Task objective:
Transcribe the data underneath exactly, keeping every word in place.

Source material:
***

-- ==== Sys2Proof/Tests/Slice0.lean ====
section
/-! SUPPORT. Tests: the smoke test of WellFormed, words written out from the encoding tables, single steps with the values of the
spec's examples and vectors, and a witness for every obligation that has hypotheses. -/

open Sys2Proof Sys2Proof.Machine

namespace Sys2Proof.Tests

/- The tests are checked one after another: the larger kernel evaluations side by side take much memory. -/
set_option Elab.async false

/-! ## WellFormed: an ill-formed term for each check, and the largest value that each check accepts -/

theorem test_wellFormed_refuses_nn : (Instr.b2init 256 0).wellFormed = false := by decide
theorem test_wellFormed_refuses_kk : (Instr.b2init 0 256).wellFormed = false := by decide
theorem test_wellFormed_refuses_len : (Instr.b2upd 65536).wellFormed = false := by decide
theorem test_wellFormed_refuses_t : (Instr.hpinit 65536).wellFormed = false := by decide
theorem test_wellFormed_accepts : (Instr.b2init 255 255).wellFormed = true ∧ (Instr.b2upd 65535).wellFormed = true ∧
    (Instr.hpinit 65535).wellFormed = true := by decide

/-! ## Decode: every constructor's word, written out from 30_encoding.md R90, R92, R94: reserved ‖ IMM ‖ reserved, W ‖ OP -/

theorem test_decode_control :
    decode (0x00000000#32 ++ 0x0000#16 ++ 0b00000000#8 ++ 0x00#8) = .ok .nop ∧
    decode (0x00000000#32 ++ 0x0000#16 ++ 0b00000000#8 ++ 0x01#8) = .ok .wipe ∧
    decode (0x00000000#32 ++ 0x0000#16 ++ 0b00000000#8 ++ 0x02#8) = .ok .cfg ∧
    decode (0x00000000#32 ++ 0x0000#16 ++ 0b00000000#8 ++ 0x03#8) = .ok .scrub := by decide

theorem test_decode_block :
    decode (0x00000000#32 ++ 0x0000#16 ++ 0b00000000#8 ++ 0x08#8) = .ok .bzero ∧
    decode (0x00000000#32 ++ 0x0000#16 ++ 0b00000000#8 ++ 0x09#8) = .ok .bxor := by decide

theorem test_decode_blake2b :
    decode (0x00000000#32 ++ 0x10#8 ++ 0x40#8 ++ 0b00000000#8 ++ 0x10#8) = .ok (.b2init 64 16) ∧
    decode (0x00000000#32 ++ 0x0003#16 ++ 0b00000000#8 ++ 0x11#8) = .ok (.b2upd 3) ∧
    decode (0x00000000#32 ++ 0x0000#16 ++ 0b00000000#8 ++ 0x12#8) = .ok .b2updb ∧
    decode (0x00000000#32 ++ 0x0000#16 ++ 0b00000000#8 ++ 0x13#8) = .ok .b2updd ∧
    decode (0x00000000#32 ++ 0x0000#16 ++ 0b00000000#8 ++ 0x14#8) = .ok .b2fin := by decide

theorem test_decode_hprime :
    decode (0x00000000#32 ++ 0x0400#16 ++ 0b00000000#8 ++ 0x18#8) = .ok (.hpinit 1024) ∧
    decode (0x00000000#32 ++ 0x0000#16 ++ 0b00000000#8 ++ 0x19#8) = .ok .hpfin := by decide

theorem test_decode_compress :
    decode (0x00000000#32 ++ 0x0000#16 ++ 0b00000000#8 ++ 0x20#8) = .ok (.gcmp false) ∧
    decode (0x00000000#32 ++ 0x0000#16 ++ 0b00000001#8 ++ 0x20#8) = .ok (.gcmp true) := by decide

theorem test_decode_addrgen :
    decode (0x00000000#32 ++ 0x0000#16 ++ 0b00000000#8 ++ 0x28#8) = .ok .agseg ∧
    decode (0x00000000#32 ++ 0x0000#16 ++ 0b00000000#8 ++ 0x29#8) = .ok .agnext ∧
    decode (0x00000000#32 ++ 0x0000#16 ++ 0b00000000#8 ++ 0x2A#8) = .ok .fillstep ∧
    decode (0x00000000#32 ++ 0x0000#16 ++ 0b00000000#8 ++ 0x2B#8) = .ok .fillseg := by decide

/-- The four rejections of R95; 0x100 is R220's own example. -/
theorem test_decode_rejects :
    decode 0x0000000000000004#64 = .error .unassignedOpcode ∧ decode 0x00000000000000FF#64 = .error .unassignedOpcode ∧
    decode 0x0000000100000000#64 = .error .reservedBits ∧ decode 0x0000000000000200#64 = .error .reservedBits ∧
    decode 0x0000000000000100#64 = .error .strayW ∧ decode 0x0000000000010012#64 = .error .strayImm := by decide

theorem test_decodeTableWord : decodeTableWord 64 0x400010 = some (.b2init 64 0) ∧ decodeTableWord 64 0x04 = none := by
  decide

/-! ## Helpers -/

/-- An engine of 64 blocks just out of reset, its arena empty of listed bytes. -/
def fresh : State := State.afterReset 64 []

/-- The next state of a step, or the state itself. -/
def after (s : State) : State :=
  match step s with
  | .next t => t
  | _ => s

/-- One command word issued and executed. -/
def run (w : Nat) (s : State) : State := after (s.withFetchWord 64 w)

/-- The staged configuration of `CFGSET p, m, t, y` before its CFG. -/
def staged (p m t : BitVec 32) (y : BitVec 2) : State := { fresh with cfgP := p, cfgM := m, cfgT := t, cfgY := y }

/-- An active configuration, from the numbers that CFG computes. -/
def configured (p t q : BitVec 32) (y : BitVec 2) : State :=
  { fresh with
    actP := p, actT := t, actY := y, mprime := p * q, lanelen := q, seglen := q / 4
    status := { Status.zero with cfgv := true } }

/-- A segment that AGSEG has started in the data-dependent mode. -/
def segment (r l i : BitVec 32) (sl : BitVec 2) (s : State) : State :=
  { s with agPass := r, agSlice := sl, agLane := l, agIndex := i, status := { s.status with agact := true } }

***

Exercise answer:
-- ==== Sys2Proof/Tests/Slice0.lean ====
section
/-! SUPPORT. Tests: the smoke test of WellFormed, words written out from the encoding tables, single steps with the values of the
spec's examples and vectors, and a witness for every obligation that has hypotheses. -/

open Sys2Proof Sys2Proof.Machine

namespace Sys2Proof.Tests

/- The tests are checked one after another: the larger kernel evaluations side by side take much memory. -/
set_option Elab.async false

/-! ## WellFormed: an ill-formed term for each check, and the largest value that each check accepts -/

theorem test_wellFormed_refuses_nn : (Instr.b2init 256 0).wellFormed = false := by decide
theorem test_wellFormed_refuses_kk : (Instr.b2init 0 256).wellFormed = false := by decide
theorem test_wellFormed_refuses_len : (Instr.b2upd 65536).wellFormed = false := by decide
theorem test_wellFormed_refuses_t : (Instr.hpinit 65536).wellFormed = false := by decide
theorem test_wellFormed_accepts : (Instr.b2init 255 255).wellFormed = true ∧ (Instr.b2upd 65535).wellFormed = true ∧
    (Instr.hpinit 65535).wellFormed = true := by decide

/-! ## Decode: every constructor's word, written out from 30_encoding.md R90, R92, R94: reserved ‖ IMM ‖ reserved, W ‖ OP -/

theorem test_decode_control :
    decode (0x00000000#32 ++ 0x0000#16 ++ 0b00000000#8 ++ 0x00#8) = .ok .nop ∧
    decode (0x00000000#32 ++ 0x0000#16 ++ 0b00000000#8 ++ 0x01#8) = .ok .wipe ∧
    decode (0x00000000#32 ++ 0x0000#16 ++ 0b00000000#8 ++ 0x02#8) = .ok .cfg ∧
    decode (0x00000000#32 ++ 0x0000#16 ++ 0b00000000#8 ++ 0x03#8) = .ok .scrub := by decide

theorem test_decode_block :
    decode (0x00000000#32 ++ 0x0000#16 ++ 0b00000000#8 ++ 0x08#8) = .ok .bzero ∧
    decode (0x00000000#32 ++ 0x0000#16 ++ 0b00000000#8 ++ 0x09#8) = .ok .bxor := by decide

theorem test_decode_blake2b :
    decode (0x00000000#32 ++ 0x10#8 ++ 0x40#8 ++ 0b00000000#8 ++ 0x10#8) = .ok (.b2init 64 16) ∧
    decode (0x00000000#32 ++ 0x0003#16 ++ 0b00000000#8 ++ 0x11#8) = .ok (.b2upd 3) ∧
    decode (0x00000000#32 ++ 0x0000#16 ++ 0b00000000#8 ++ 0x12#8) = .ok .b2updb ∧
    decode (0x00000000#32 ++ 0x0000#16 ++ 0b00000000#8 ++ 0x13#8) = .ok .b2updd ∧
    decode (0x00000000#32 ++ 0x0000#16 ++ 0b00000000#8 ++ 0x14#8) = .ok .b2fin := by decide

theorem test_decode_hprime :
    decode (0x00000000#32 ++ 0x0400#16 ++ 0b00000000#8 ++ 0x18#8) = .ok (.hpinit 1024) ∧
    decode (0x00000000#32 ++ 0x0000#16 ++ 0b00000000#8 ++ 0x19#8) = .ok .hpfin := by decide

theorem test_decode_compress :
    decode (0x00000000#32 ++ 0x0000#16 ++ 0b00000000#8 ++ 0x20#8) = .ok (.gcmp false) ∧
    decode (0x00000000#32 ++ 0x0000#16 ++ 0b00000001#8 ++ 0x20#8) = .ok (.gcmp true) := by decide

theorem test_decode_addrgen :
    decode (0x00000000#32 ++ 0x0000#16 ++ 0b00000000#8 ++ 0x28#8) = .ok .agseg ∧
    decode (0x00000000#32 ++ 0x0000#16 ++ 0b00000000#8 ++ 0x29#8) = .ok .agnext ∧
    decode (0x00000000#32 ++ 0x0000#16 ++ 0b00000000#8 ++ 0x2A#8) = .ok .fillstep ∧
    decode (0x00000000#32 ++ 0x0000#16 ++ 0b00000000#8 ++ 0x2B#8) = .ok .fillseg := by decide

/-- The four rejections of R95; 0x100 is R220's own example. -/
theorem test_decode_rejects :
    decode 0x0000000000000004#64 = .error .unassignedOpcode ∧ decode 0x00000000000000FF#64 = .error .unassignedOpcode ∧
    decode 0x0000000100000000#64 = .error .reservedBits ∧ decode 0x0000000000000200#64 = .error .reservedBits ∧
    decode 0x0000000000000100#64 = .error .strayW ∧ decode 0x0000000000010012#64 = .error .strayImm := by decide

theorem test_decodeTableWord : decodeTableWord 64 0x400010 = some (.b2init 64 0) ∧ decodeTableWord 64 0x04 = none := by
  decide

/-! ## Helpers -/

/-- An engine of 64 blocks just out of reset, its arena empty of listed bytes. -/
def fresh : State := State.afterReset 64 []

/-- The next state of a step, or the state itself. -/
def after (s : State) : State :=
  match step s with
  | .next t => t
  | _ => s

/-- One command word issued and executed. -/
def run (w : Nat) (s : State) : State := after (s.withFetchWord 64 w)

/-- The staged configuration of `CFGSET p, m, t, y` before its CFG. -/
def staged (p m t : BitVec 32) (y : BitVec 2) : State := { fresh with cfgP := p, cfgM := m, cfgT := t, cfgY := y }

/-- An active configuration, from the numbers that CFG computes. -/
def configured (p t q : BitVec 32) (y : BitVec 2) : State :=
  { fresh with
    actP := p, actT := t, actY := y, mprime := p * q, lanelen := q, seglen := q / 4
    status := { Status.zero with cfgv := true } }

/-- A segment that AGSEG has started in the data-dependent mode. -/
def segment (r l i : BitVec 32) (sl : BitVec 2) (s : State) : State :=
  { s with agPass := r, agSlice := sl, agLane := l, agIndex := i, status := { s.status with agact := true } }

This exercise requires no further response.